(Saved data entries)
..............................

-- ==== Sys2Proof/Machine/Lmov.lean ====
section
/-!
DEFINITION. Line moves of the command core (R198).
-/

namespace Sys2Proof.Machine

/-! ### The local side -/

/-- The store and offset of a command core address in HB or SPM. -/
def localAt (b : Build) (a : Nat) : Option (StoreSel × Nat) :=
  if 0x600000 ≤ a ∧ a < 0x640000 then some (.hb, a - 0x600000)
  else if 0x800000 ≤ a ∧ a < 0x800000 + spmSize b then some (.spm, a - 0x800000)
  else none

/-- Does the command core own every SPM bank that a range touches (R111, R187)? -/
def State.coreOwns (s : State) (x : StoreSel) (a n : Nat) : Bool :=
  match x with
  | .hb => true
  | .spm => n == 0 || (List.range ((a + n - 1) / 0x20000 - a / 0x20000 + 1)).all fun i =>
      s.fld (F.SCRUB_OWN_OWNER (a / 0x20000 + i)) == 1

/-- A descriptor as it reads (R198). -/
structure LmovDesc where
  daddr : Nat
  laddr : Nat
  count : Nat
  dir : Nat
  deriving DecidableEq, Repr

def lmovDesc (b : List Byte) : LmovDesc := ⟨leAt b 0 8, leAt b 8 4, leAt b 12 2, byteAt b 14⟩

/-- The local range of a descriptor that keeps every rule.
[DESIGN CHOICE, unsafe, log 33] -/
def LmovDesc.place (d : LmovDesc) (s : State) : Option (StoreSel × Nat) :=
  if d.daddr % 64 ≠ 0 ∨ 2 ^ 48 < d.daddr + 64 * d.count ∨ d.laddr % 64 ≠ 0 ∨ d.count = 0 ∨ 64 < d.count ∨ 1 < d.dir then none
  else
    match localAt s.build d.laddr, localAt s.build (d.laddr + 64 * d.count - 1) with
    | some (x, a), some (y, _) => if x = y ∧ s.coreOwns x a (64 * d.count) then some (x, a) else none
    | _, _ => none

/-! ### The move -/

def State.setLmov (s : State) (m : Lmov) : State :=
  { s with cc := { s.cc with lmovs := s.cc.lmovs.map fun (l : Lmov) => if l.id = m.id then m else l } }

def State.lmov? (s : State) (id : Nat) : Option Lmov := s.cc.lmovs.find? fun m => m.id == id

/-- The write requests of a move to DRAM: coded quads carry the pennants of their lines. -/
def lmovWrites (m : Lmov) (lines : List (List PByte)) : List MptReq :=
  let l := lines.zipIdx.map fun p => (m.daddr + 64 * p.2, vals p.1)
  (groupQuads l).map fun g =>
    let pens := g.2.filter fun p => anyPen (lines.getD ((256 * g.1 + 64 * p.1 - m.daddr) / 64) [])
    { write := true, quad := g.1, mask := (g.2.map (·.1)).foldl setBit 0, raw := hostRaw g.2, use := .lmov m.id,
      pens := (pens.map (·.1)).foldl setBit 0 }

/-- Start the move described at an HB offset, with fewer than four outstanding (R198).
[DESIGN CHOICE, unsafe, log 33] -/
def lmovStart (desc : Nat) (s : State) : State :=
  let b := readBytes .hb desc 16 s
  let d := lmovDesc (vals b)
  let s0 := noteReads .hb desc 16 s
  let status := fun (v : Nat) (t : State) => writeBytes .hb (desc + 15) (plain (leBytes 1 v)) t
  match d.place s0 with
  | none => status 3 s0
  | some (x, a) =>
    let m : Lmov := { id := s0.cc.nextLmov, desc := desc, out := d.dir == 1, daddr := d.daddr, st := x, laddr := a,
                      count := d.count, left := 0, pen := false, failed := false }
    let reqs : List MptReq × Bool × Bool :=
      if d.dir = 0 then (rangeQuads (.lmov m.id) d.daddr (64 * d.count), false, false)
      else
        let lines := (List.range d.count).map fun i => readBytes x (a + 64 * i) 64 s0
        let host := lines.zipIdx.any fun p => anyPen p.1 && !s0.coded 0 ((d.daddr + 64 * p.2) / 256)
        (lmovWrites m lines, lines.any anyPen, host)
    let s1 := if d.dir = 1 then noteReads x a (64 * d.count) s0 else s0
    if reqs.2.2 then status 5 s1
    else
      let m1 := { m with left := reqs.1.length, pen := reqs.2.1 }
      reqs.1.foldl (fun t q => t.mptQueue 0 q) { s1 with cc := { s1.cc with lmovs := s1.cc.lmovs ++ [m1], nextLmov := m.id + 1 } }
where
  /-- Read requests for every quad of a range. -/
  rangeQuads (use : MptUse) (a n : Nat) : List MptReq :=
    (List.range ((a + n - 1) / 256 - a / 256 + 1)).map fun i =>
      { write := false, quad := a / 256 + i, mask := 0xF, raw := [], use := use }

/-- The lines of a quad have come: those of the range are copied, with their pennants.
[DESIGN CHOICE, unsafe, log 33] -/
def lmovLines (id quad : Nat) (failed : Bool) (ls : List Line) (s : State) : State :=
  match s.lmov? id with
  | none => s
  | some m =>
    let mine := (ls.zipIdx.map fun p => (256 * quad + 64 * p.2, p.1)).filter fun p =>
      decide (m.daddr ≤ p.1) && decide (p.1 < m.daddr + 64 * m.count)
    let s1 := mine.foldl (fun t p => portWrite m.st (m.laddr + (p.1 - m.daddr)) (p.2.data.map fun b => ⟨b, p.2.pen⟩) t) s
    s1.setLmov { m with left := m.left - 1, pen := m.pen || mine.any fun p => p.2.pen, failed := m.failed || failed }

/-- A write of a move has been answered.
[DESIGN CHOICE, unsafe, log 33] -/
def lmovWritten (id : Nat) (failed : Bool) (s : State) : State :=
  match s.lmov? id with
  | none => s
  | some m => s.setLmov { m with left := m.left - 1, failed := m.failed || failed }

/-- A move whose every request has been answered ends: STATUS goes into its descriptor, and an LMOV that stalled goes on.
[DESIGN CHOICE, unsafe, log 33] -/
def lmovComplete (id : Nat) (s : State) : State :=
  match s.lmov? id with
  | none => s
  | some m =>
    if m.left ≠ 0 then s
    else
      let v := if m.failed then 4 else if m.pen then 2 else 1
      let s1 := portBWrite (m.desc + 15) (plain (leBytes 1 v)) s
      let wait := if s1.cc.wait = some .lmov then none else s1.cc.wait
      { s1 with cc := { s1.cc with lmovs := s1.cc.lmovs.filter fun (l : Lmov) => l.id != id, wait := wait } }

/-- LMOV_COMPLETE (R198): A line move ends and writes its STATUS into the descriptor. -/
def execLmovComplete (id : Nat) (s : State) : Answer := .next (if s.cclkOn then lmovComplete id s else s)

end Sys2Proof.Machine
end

..............................

Looking at the records above, work out how many lines include the string "setBit". Give the number and nothing else.

**Response to this task**
2